2. Increase forage quality (by removing dead plant matter and sometimes increase crude
protein content of green leaves).
3. Facilitate management (reduce or prevent the establishment of woody plant thickets).
4. Prepare land for seeding (e.g. in prairie restoration, a USDA program provides funds to
farmers who want to restore farmland into prairie. Participants in the program are obliged
to burn every few years and reseed with a mixture of commercially produced prairie
species seeds).
5. Reduce wildfire hazards (remove accumulated fuel loads or prevent the establishment of
high fuel loads).
6. Manage wild animals (many animals prefer a patchwork of habitat in various stages of
post-fire revovery, or succession to serve different needs: food, shelter, mating).

The costs and risks associated with prescribed burns are:
1. Prescribed burns are costly, between $2.78 – 33.65 per acre. The magnitude of the
benefits are not well known.
2. Negative impacts of smoke on human well being.
3. Increased erosion: burning just before an intense rainy season can increase rates of
erosion.
4. Costs to society of burns that went of out control.

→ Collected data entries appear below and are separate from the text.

-- ==== Sys2Proof/Laws/Image.lean ====
section
/-!
SUPPORT. Everything that the check of R163, the damage test of R166 and the validation of an image (R185, R186) can answer.
-/
namespace Sys2Proof.Machine

open Sys2Proof.Config

/-! ### The check (R163, R166) -/

theorem placesOf_eq (width : Nat) (x : BitVec width) : placesOf width x.toNat = sentPlaces width x := rfl

theorem bytePlaces_eq (bytes : List Byte) : bytePlaces bytes = bytes.flatMap (sentPlaces 8) := rfl

theorem crcPlaces_eq (places : List Bool) : crcPlaces places = remainderOver places := by
  have h : crcPlace = fun (r : BitVec 16) place => if r.msb = place then r <<< 1 else (r <<< 1) ^^^ 0x1021#16 := by
    funext r place
    unfold crcPlace
    cases hr : r.msb <;> cases place <;> simp
  unfold crcPlaces remainderOver
  rw [h]

/-- The damage test is R166's. -/
theorem receptionDamaged_iff (r : Reception) :
    receptionDamaged r = true ↔
      81 ≤ r.length.toNat ∨ r.check ≠ checkOver r ∨ r.complete = false ∨ r.readable = false := by
  have h : crcPlaces r.places = checkOver r := crcPlaces_eq _
  unfold receptionDamaged
  rw [h]
  simp only [Bool.or_eq_true, decide_eq_true_eq, Bool.not_eq_true']
  tauto

/-! ### Code 4 (R186) -/

theorem verdictByteFits_iff (b : Nat) : verdictByteFits b = true ↔ ¬ VerdictFails b := by
  unfold verdictByteFits VerdictFails
  split <;> simp <;> omega

theorem not_within_iff (low high n : Nat) : (!within low high n) = true ↔ ¬ (low ≤ n ∧ n ≤ high) := by
  rw [Bool.not_eq_true', within, decide_eq_false_iff_not]

theorem not_verdictByteFits_iff (b : Nat) : (!verdictByteFits b) = true ↔ VerdictFails b := by
  rw [Bool.not_eq_true', ← Bool.not_eq_true, verdictByteFits_iff, not_not]

/-- `x` answers the least number with `P`, none where there is none; `P` holds from `low` on alone. -/
def Answers (low : Nat) (x : Option Nat) (P : Nat → Prop) : Prop :=
  (∀ o, x = some o → FirstOf P o) ∧ (x = none → ∀ o, ¬ P o) ∧ ∀ o, P o → low ≤ o

theorem Answers.none (low : Nat) : Answers low .none fun _ => False :=
  ⟨nofun, fun _ _ h => h, fun _ h => h.elim⟩

theorem Answers.congr {low : Nat} {x : Option Nat} {P Q : Nat → Prop} (h : Answers low x P) (hq : ∀ o, Q o ↔ P o) :
    Answers low x Q := by
  obtain rfl : P = Q := funext fun o => propext (hq o).symm
  exact h

theorem Answers.weaken {low a : Nat} {x : Option Nat} {P : Nat → Prop} (h : Answers low x P) (ha : a ≤ low) :
    Answers a x P :=
  ⟨h.1, h.2.1, fun o ho => Nat.le_trans ha (h.2.2 o ho)⟩

/-- A check ahead of the others. -/
theorem Answers.step {low a : Nat} {x : Option Nat} {c c' : Prop} [Decidable c] {Q : Nat → Prop} (h : Answers low x Q)
    (hc : c ↔ c') (ha : a < low) : Answers a (if c then some a else x) fun o => o = a ∧ c' ∨ Q o := by
  refine ⟨fun o ho => ?_, fun hn o => ?_, ?_⟩
  · split at ho
    · next hcc =>
      obtain rfl : a = o := by simpa using ho
      refine ⟨Or.inl ⟨rfl, hc.1 hcc⟩, fun m hm => ?_⟩
      rintro (⟨rfl, -⟩ | hq)
      · exact absurd hm (Nat.lt_irrefl _)
      · exact absurd (h.2.2 m hq) (by omega)
    · next hcc =>
      refine ⟨Or.inr (h.1 o ho).1, fun m hm => ?_⟩
      rintro (⟨-, hx⟩ | hq)
      · exact hcc (hc.2 hx)
      · exact (h.1 o ho).2 m hm hq
  · split at hn
    · exact absurd hn (by simp)
    · next hcc =>
      rintro (⟨-, hx⟩ | hq)
      · exact hcc (hc.2 hx)
      · exact h.2.1 hn o hq
  · rintro o (⟨rfl, -⟩ | hq)
    · exact Nat.le_refl _
    · exact Nat.le_of_lt (Nat.lt_of_lt_of_le ha (h.2.2 o hq))

/-- A scan that goes on where another has found nothing. -/
theorem Answers.orElse {a low : Nat} {x y : Option Nat} {P Q : Nat → Prop} (hx : Answers a x P) (hy : Answers low y Q)
    (hb : ∀ o, P o → o < low) (ha : a ≤ low) :
    Answers a (match (generalizing := false) x with | some o => some o | .none => y) fun o => P o ∨ Q o := by
  refine ⟨fun o ho => ?_, fun hn o => ?_, ?_⟩
  · cases x with
    | some n =>
      obtain rfl : n = o := by simpa using ho
      refine ⟨Or.inl (hx.1 n rfl).1, fun m hm => ?_⟩
      rintro (hp | hq)
      · exact (hx.1 n rfl).2 m hm hp
      · exact absurd (hy.2.2 m hq) (by have := hb n (hx.1 n rfl).1; omega)
    | none =>
      refine ⟨Or.inr (hy.1 o ho).1, fun m hm => ?_⟩
      rintro (hp | hq)
      · exact hx.2.1 rfl m hp
      · exact (hy.1 o ho).2 m hm hq
  · cases x with
    | some n => exact absurd hn (by simp)
    | none =>
      rintro (hp | hq)
      · exact hx.2.1 rfl o hp
      · exact hy.2.1 hn o hq
  · rintro o (hp | hq)
    · exact hx.2.2 o hp
    · exact Nat.le_trans ha (hy.2.2 o hq)

theorem headerFault_answers (i : List Byte) : Answers 0 (headerFault i) (HeaderFails i) := by
  have w := not_within_iff
  have last : Answers 20 (if 16 < byteAt i 20 then some 20 else .none) fun o => o = 20 ∧ 16 < byteAt i 20 :=
    ((Answers.none 21).step Iff.rfl (by omega)).congr fun o => (or_iff_left not_false).symm
  exact (((((((((((((((last.step (not_verdictByteFits_iff _) (by omega)).step (w _ _ _) (by omega)).step (w _ _ _)
    (by omega)).step (w _ _ _) (by omega)).step (w _ _ _) (by omega)).step (w _ _ _) (by omega)).step (w _ _ _)
    (by omega)).step (w _ _ _) (by omega)).step (w _ _ _) (by omega)).step (w _ _ _) (by omega)).step (w _ _ _)
    (by omega)).step (w _ _ _) (by omega)).step (w _ _ _) (by omega)).step (w _ _ _) (by omega)).step Iff.rfl (by omega))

The issues surrounding prescribed burns are a good example of the difficulty in assessing the
economics of ecosystem goods and services. How do we value the risk of fires burning out of
control against the benefits of a species-rich environment? How do we value the long-term costs
associated with loss of topsoil due erosion against the short-term gains through increased forage
quality? These questions highlight that sustainable land management is as much a question of
science as it is of society, culture and economics.